> _Task inputs_
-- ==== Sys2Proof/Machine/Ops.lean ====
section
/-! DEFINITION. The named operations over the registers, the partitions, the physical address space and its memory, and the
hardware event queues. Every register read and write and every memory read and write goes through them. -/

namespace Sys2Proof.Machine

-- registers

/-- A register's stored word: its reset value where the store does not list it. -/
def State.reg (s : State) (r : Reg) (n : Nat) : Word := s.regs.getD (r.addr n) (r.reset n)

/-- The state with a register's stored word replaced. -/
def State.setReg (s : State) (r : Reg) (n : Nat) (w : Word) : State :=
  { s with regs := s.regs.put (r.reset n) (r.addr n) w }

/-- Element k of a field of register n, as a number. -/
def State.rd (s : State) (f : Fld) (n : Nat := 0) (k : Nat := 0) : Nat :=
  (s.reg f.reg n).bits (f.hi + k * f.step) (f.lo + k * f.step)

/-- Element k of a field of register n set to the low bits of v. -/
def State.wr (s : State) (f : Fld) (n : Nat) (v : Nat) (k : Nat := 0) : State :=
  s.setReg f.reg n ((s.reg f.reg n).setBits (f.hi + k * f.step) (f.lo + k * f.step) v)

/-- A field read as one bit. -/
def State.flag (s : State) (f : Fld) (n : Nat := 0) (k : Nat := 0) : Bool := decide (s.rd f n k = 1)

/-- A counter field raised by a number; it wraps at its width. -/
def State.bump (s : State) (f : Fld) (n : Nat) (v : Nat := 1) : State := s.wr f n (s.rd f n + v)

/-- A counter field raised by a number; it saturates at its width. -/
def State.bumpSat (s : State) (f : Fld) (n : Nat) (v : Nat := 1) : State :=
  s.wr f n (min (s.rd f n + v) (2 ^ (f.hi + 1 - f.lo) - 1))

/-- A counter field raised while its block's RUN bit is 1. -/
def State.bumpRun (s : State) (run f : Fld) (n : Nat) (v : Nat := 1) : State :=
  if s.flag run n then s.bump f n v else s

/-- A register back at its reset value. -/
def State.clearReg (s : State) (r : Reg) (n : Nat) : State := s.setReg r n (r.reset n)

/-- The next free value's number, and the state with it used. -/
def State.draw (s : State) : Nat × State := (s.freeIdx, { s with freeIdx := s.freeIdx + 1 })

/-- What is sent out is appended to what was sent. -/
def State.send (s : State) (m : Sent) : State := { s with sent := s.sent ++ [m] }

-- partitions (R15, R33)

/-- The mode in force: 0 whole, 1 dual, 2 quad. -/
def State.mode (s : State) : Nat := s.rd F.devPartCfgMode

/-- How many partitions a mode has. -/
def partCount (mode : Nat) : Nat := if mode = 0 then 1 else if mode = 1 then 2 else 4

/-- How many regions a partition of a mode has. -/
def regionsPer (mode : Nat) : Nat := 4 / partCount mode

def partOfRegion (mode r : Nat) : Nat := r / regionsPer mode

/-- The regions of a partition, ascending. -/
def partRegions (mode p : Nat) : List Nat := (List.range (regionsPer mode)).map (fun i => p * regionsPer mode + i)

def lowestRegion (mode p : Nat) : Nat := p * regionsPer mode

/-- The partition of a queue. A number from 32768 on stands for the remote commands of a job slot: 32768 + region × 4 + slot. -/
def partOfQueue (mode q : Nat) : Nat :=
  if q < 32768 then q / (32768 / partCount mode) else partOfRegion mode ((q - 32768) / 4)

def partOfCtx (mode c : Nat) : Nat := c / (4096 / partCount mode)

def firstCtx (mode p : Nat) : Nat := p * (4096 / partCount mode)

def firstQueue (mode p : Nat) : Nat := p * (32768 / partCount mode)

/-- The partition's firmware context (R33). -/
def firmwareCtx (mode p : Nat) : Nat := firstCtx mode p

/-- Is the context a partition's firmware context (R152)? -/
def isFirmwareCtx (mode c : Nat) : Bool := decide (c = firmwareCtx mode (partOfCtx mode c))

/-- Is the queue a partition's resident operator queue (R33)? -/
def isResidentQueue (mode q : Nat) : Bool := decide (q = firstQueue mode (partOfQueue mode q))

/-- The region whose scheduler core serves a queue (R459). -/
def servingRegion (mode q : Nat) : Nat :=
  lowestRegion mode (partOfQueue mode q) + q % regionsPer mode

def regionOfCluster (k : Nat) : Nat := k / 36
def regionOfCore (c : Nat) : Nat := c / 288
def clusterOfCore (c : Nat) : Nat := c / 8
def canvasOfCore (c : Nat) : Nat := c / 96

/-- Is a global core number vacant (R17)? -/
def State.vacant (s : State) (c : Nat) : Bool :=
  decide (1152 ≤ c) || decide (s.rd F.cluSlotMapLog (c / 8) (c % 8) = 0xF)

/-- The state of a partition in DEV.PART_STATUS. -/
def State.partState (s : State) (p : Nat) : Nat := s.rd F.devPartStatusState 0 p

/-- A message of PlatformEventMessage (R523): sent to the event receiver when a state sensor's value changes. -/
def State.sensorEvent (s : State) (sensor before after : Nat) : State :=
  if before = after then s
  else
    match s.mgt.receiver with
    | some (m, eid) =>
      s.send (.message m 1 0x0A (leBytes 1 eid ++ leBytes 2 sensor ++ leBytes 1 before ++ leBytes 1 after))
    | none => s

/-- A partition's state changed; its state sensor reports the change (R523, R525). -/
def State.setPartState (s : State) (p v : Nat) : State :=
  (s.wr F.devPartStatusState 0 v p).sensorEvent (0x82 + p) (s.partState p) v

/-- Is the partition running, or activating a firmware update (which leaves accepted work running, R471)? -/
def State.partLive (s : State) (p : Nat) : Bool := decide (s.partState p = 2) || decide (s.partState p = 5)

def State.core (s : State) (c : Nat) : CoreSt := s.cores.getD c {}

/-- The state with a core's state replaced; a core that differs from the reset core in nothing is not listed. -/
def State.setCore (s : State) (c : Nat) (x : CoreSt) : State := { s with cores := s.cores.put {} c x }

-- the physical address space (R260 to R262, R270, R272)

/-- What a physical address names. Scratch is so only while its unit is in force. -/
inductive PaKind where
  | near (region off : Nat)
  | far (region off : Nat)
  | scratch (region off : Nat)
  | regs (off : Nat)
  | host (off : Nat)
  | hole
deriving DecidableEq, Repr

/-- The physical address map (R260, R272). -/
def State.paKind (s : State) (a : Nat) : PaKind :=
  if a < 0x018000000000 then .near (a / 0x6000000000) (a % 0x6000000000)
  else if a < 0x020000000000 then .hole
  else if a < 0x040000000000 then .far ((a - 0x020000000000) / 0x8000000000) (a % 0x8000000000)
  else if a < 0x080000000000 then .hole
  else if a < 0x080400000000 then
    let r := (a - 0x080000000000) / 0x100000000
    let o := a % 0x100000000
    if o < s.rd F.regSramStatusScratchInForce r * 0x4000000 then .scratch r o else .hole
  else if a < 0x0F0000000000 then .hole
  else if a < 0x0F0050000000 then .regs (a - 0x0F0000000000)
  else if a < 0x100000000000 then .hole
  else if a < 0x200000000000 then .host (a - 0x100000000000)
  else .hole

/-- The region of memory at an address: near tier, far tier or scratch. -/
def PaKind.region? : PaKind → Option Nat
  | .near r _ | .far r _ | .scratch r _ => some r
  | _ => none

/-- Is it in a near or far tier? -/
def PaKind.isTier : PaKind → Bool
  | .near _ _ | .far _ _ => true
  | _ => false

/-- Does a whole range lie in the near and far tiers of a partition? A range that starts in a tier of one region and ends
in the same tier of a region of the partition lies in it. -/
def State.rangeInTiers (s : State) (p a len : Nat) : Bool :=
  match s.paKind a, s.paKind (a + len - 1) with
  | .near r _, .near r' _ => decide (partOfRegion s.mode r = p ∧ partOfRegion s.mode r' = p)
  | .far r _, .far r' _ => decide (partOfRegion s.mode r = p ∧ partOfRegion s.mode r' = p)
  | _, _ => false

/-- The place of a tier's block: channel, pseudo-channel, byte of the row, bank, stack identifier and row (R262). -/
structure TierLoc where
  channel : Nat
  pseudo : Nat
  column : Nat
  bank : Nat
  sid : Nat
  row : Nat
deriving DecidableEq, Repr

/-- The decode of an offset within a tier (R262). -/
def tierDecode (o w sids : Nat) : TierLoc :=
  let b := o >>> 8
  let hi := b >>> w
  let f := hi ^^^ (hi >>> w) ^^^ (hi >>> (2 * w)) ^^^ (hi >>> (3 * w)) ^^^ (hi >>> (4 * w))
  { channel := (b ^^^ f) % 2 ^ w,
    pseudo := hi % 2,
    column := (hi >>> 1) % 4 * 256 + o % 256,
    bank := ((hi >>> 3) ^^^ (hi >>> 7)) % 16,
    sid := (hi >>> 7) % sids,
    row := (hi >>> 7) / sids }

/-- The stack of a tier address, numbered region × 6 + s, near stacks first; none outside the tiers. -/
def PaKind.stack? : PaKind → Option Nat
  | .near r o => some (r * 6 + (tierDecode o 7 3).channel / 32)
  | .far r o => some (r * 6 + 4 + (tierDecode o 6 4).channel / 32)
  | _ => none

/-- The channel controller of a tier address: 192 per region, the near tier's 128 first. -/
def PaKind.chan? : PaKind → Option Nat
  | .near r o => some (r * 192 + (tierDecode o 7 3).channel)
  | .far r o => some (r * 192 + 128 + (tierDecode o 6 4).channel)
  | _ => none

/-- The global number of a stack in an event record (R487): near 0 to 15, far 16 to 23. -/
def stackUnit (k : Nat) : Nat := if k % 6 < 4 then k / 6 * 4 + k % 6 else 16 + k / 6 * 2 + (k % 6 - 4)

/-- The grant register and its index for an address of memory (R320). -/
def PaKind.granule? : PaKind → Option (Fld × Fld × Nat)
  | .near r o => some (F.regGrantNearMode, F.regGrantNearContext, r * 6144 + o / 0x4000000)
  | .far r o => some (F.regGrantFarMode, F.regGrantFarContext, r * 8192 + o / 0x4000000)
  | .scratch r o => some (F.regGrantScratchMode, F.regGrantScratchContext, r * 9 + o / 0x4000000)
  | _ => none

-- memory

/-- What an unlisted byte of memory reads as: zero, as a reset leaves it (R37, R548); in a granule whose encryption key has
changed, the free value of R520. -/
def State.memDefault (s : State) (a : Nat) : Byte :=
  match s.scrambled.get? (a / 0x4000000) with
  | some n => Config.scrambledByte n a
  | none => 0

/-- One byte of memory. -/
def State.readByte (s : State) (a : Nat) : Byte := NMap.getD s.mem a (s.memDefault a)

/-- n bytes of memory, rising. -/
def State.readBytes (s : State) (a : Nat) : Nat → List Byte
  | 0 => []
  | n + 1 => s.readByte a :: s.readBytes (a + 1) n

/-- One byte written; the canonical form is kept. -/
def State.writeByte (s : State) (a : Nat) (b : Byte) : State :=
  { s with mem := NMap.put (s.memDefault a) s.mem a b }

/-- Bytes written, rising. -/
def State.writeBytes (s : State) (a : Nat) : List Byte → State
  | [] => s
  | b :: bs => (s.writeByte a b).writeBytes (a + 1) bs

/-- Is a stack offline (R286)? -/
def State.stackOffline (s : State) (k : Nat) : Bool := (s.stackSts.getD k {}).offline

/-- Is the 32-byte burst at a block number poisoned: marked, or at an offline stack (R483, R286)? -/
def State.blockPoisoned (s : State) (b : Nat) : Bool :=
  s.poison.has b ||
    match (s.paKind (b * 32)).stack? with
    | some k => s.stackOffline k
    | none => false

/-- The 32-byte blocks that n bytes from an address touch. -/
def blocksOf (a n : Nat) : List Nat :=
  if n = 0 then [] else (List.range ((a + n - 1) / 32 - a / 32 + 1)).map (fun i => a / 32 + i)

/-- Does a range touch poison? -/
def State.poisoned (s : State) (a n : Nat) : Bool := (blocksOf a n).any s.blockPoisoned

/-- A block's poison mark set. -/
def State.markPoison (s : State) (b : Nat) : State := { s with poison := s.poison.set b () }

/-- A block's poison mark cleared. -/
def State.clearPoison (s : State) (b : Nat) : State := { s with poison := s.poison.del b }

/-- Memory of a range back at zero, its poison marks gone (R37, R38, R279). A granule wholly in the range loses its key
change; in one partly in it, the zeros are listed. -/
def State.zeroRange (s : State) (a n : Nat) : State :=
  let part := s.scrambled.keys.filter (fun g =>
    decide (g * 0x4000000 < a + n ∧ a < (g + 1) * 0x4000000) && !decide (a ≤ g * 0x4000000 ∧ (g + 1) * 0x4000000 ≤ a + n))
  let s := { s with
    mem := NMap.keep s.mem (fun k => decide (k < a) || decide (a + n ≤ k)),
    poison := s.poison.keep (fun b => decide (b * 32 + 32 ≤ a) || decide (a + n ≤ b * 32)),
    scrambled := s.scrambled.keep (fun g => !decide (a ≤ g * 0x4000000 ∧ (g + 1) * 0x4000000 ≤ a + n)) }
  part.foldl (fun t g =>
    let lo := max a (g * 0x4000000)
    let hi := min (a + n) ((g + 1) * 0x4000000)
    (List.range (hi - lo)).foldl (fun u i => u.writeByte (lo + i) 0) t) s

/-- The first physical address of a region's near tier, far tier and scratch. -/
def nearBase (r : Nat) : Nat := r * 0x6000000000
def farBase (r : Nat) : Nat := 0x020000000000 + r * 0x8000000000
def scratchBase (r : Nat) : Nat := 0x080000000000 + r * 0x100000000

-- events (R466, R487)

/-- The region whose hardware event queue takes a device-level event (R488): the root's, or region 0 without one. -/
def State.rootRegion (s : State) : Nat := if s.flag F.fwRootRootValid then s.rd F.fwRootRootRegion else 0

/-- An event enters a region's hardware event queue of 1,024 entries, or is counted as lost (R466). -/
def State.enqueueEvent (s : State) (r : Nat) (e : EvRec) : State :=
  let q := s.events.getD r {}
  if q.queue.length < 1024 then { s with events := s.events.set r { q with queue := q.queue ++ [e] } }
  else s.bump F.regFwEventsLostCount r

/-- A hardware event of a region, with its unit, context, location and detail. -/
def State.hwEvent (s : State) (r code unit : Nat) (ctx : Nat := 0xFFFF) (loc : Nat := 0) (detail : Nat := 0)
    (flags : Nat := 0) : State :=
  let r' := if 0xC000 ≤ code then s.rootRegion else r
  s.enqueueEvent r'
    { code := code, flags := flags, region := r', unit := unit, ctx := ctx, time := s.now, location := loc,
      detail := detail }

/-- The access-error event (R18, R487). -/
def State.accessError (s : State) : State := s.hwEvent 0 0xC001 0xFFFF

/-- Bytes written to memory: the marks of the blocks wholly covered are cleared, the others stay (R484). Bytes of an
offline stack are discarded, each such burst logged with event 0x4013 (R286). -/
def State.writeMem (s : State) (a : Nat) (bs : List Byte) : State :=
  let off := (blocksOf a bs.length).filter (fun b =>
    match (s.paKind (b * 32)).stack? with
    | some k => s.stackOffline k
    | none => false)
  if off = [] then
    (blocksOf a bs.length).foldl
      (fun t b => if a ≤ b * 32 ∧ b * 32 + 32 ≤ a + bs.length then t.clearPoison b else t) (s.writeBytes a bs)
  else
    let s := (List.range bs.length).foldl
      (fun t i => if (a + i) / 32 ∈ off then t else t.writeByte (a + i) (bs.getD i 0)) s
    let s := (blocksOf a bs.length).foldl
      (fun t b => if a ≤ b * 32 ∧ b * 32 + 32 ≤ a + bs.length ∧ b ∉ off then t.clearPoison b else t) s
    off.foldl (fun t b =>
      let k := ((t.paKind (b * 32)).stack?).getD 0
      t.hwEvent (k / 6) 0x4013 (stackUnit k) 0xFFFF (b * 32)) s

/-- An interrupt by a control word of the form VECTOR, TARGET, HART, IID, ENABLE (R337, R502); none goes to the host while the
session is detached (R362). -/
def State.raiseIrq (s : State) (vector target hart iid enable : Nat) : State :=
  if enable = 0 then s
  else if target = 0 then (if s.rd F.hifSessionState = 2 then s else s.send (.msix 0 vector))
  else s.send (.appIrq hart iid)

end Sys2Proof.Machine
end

> _Problem_
Give the lines of the material above again, exactly, from its first line through the line that contains "a number. -/" and no further.

> _Result of this task_
-- ==== Sys2Proof/Machine/Ops.lean ====
section
/-! DEFINITION. The named operations over the registers, the partitions, the physical address space and its memory, and the
hardware event queues. Every register read and write and every memory read and write goes through them. -/

namespace Sys2Proof.Machine

-- registers

/-- A register's stored word: its reset value where the store does not list it. -/
def State.reg (s : State) (r : Reg) (n : Nat) : Word := s.regs.getD (r.addr n) (r.reset n)

/-- The state with a register's stored word replaced. -/
def State.setReg (s : State) (r : Reg) (n : Nat) (w : Word) : State :=
  { s with regs := s.regs.put (r.reset n) (r.addr n) w }

/-- Element k of a field of register n, as a number. -/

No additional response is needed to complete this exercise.